# MATERIALS PROVIDED
-- ==== Sys2Proof/Machine/RegisterReads.lean ====
section
/-!
DEFINITION. What the host and firmware read at the offsets of a die control block (R12, R13, R396, R476). A read changes nothing and no
row of the opcode table stands for one; these are the values that the registers of the maps hold.
-/
namespace Sys2Proof.Machine

/-- A one-bit field at its place. -/
def flag (b : Bool) (n : Nat) : Nat := if b then 2 ^ n else 0

/-- The words of a queue's registers (R394). -/
def Queue.readWord (q : Queue) (word : Nat) : Nat :=
  if word = 0 then flag q.enable 63 + flag q.pq 62 + flag q.enq 61 + q.lgsize.toNat * 2 ^ 56 + q.base.toNat
  else if word = 1 then q.read.toNat * 2 ^ 32 + q.write.toNat
  else if word = 2 then
    q.asid.toNat * 2 ^ 48 + q.vector.toNat * 2 ^ 40 + flag q.error 34 + flag q.destroying 33 + flag q.destroy 32 + q.part.toNat
  else 0

/-- A split register (R356). -/
def Split.read (x : Split) : Nat := flag x.busy 31 + flag x.refused 30 + x.ways.toNat * 2 ^ 16 + x.request.toNat

/-- The router gating register (R367). -/
def Die.gatingRead (d : Die) : Nat :=
  ((upto 0 24).map (fun r => flag (match (d.router r).state with
    | .gating => true
    | .gated => true
    | _ => false) (32 + r))).sum + d.forbid.toNat

/-- An entry of the tile table (R447). -/
def Die.tileRead (d : Die) (e : Nat) : Nat :=
  match tget d.tiles e with
  | none => 0
  | some t => match t.state with
    | .free => 0
    | .opened => t.refs * 2 ^ 16 + t.pass * 8 + 1
    | .sealed => t.refs * 2 ^ 16 + t.pass * 8 + 2
    | .scanning => t.refs * 2 ^ 16 + t.pass * 8 + 3
    | .binned => t.refs * 2 ^ 16 + t.pass * 8 + 4

/-- A bin's register (R448). -/
def Bin.read (b : Bin) : Nat := flag b.enable 63 + b.part.toNat * 2 ^ 60 + flag b.error 59 + flag b.pq 58 + b.template.toNat

/-- The bias flip register (R494). -/
def BiasReg.read (b : BiasReg) : Nat := flag b.busy 63 + flag b.refused 62 + flag b.target 61 + b.page.toNat

/-- The words of a port's registers (R521). -/
def Port.readWord (p : Port) (word : Nat) : Nat :=
  if word = 0 then
    flag p.enable 63 + flag p.up 62 + flag p.failed 61 + p.peer.toNat * 2 ^ 40 + p.farport.toNat * 2 ^ 32 + p.retrains.toNat
  else p.refused.toNat * 2 ^ 32 + p.resent.toNat

/-- A controller's lost-line status register (R369). -/
def LostTable.read (t : LostTable) : Nat := t.entered.toNat * 2 ^ 32 + flag t.overflow 31 + t.lines.length

/-- The package register block (R485): `go` reads 0 once the request is taken. -/
def PkgRegs.read (r : PkgRegs) (off : Nat) : Nat :=
  if off = 0x00 then r.asidbase
  else if off = 0x08 then r.ringbase + r.lgrec
  else if off = 0x10 then r.dropped.toNat * 2 ^ 32 + r.rwrite.toNat
  else if off = 0x18 then r.rread.toNat
  else if off = 0x20 then r.pte
  else if off = 0x28 then r.dest
  else if off = 0x30 then r.asid * 2 ^ 48 + r.vpn
  else if off = 0x38 then flag r.busy 63 + flag r.error 62 + r.code * 2
  else 0

/-- The words of a partition's power registers (R507). -/
def Partition.readWord (p : Partition) (word : Nat) : Nat :=
  if word = 0 then p.cap.toNat * 2 ^ 32 + p.k else (p.energy + p.charged) / 1000 % 2 ^ 32 * 2 ^ 32 + p.power.toNat

/-- Registers of die 0's block only (R476, R507, R522). -/
def State.readDie0 (s : State) (off : Nat) : Nat :=
  if 0x80000 ≤ off ∧ off < 0x80040 then s.pkg.regs.read (off - 0x80000)
  else if 0x90000 ≤ off ∧ off < 0x90080 then (s.part ((off - 0x90000) / 16)).readWord (off / 8 % 2)
  else if 0xB0000 ≤ off ∧ off < 0xB03F0 then
    let e := tgetD s.pkg.routes ((off - 0xB0000) / 8) (false, 0)
    flag e.1 63 + e.2.toNat
  else if off = 0xB0400 then s.pkg.self.toNat
  else 0

/-- An 8-byte read at an offset of a die's control block; where no register stands it reads zero (R13). -/
def State.readRegister (s : State) (d off : Nat) : Nat :=
  let x := s.die d
  if off % 8 ≠ 0 then 0
  else if off = 0 then x.fwcore.toNat * 2 ^ 32 + x.clusters.toNat
  else if 0x10000 ≤ off ∧ off < 0x12000 then (x.queue ((off - 0x10000) / 32)).readWord (off / 8 % 4)
  else if 0x20000 ≤ off ∧ off < 0x20040 then (tgetD x.split ((off - 0x20000) / 8) ⟨false, false, 0, 0⟩).read
  else if off = 0x20100 then x.gatingRead
  else if 0x30000 ≤ off ∧ off < 0x30040 then
    let p := (off - 0x30000) / 8
    x.inuse p * 2 ^ 32 + x.limitOf p
  else if 0x40000 ≤ off ∧ off < 0x48000 then x.tileRead ((off - 0x40000) / 8)
  else if 0x50000 ≤ off ∧ off < 0x58000 then (s.bin d ((off - 0x50000) / 8)).read
  else if 0x58000 ≤ off ∧ off < 0x58040 then (tgetD x.binAsid ((off - 0x58000) / 8) 0).toNat
  else if off = 0x60000 then x.bias.read
  else if 0x70000 ≤ off ∧ off < 0x70800 then (tgetD x.queueEnergy ((off - 0x70000) / 8) 0).toNat
  else if 0x70800 ≤ off ∧ off < 0x70840 then (tgetD x.binEnergy ((off - 0x70800) / 8) 0).toNat
  else if off = 0x70C00 then Config.energyCalibration.toNat
  else if 0xA0000 ≤ off ∧ off < 0xA0240 then (s.port (36 * d + (off - 0xA0000) / 16)).readWord (off / 8 % 2)
  else if 0x100000 ≤ off ∧ off < 0x114000 ∧ off % 0x1000 = 0x100 then (tgetD x.lost ((off - 0x100000) / 0x1000) ⟨[], [], 0, false⟩).read
  else if d = 0 then s.readDie0 off
  else 0

end Sys2Proof.Machine
end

# INSTRUCTIONS FOR THE TASK
From the records above, print only the lines between the one holding "def Partition.readWord (p" and the one holding "else if off = 0x20100 then x.gatingRead", inclusive, exactly as they stand.

# SOLUTION FOR THIS TASK
def Partition.readWord (p : Partition) (word : Nat) : Nat :=
  if word = 0 then p.cap.toNat * 2 ^ 32 + p.k else (p.energy + p.charged) / 1000 % 2 ^ 32 * 2 ^ 32 + p.power.toNat

/-- Registers of die 0's block only (R476, R507, R522). -/
def State.readDie0 (s : State) (off : Nat) : Nat :=
  if 0x80000 ≤ off ∧ off < 0x80040 then s.pkg.regs.read (off - 0x80000)
  else if 0x90000 ≤ off ∧ off < 0x90080 then (s.part ((off - 0x90000) / 16)).readWord (off / 8 % 2)
  else if 0xB0000 ≤ off ∧ off < 0xB03F0 then
    let e := tgetD s.pkg.routes ((off - 0xB0000) / 8) (false, 0)
    flag e.1 63 + e.2.toNat
  else if off = 0xB0400 then s.pkg.self.toNat
  else 0

/-- An 8-byte read at an offset of a die's control block; where no register stands it reads zero (R13). -/
def State.readRegister (s : State) (d off : Nat) : Nat :=
  let x := s.die d
  if off % 8 ≠ 0 then 0
  else if off = 0 then x.fwcore.toNat * 2 ^ 32 + x.clusters.toNat
  else if 0x10000 ≤ off ∧ off < 0x12000 then (x.queue ((off - 0x10000) / 32)).readWord (off / 8 % 4)
  else if 0x20000 ≤ off ∧ off < 0x20040 then (tgetD x.split ((off - 0x20000) / 8) ⟨false, false, 0, 0⟩).read
  else if off = 0x20100 then x.gatingRead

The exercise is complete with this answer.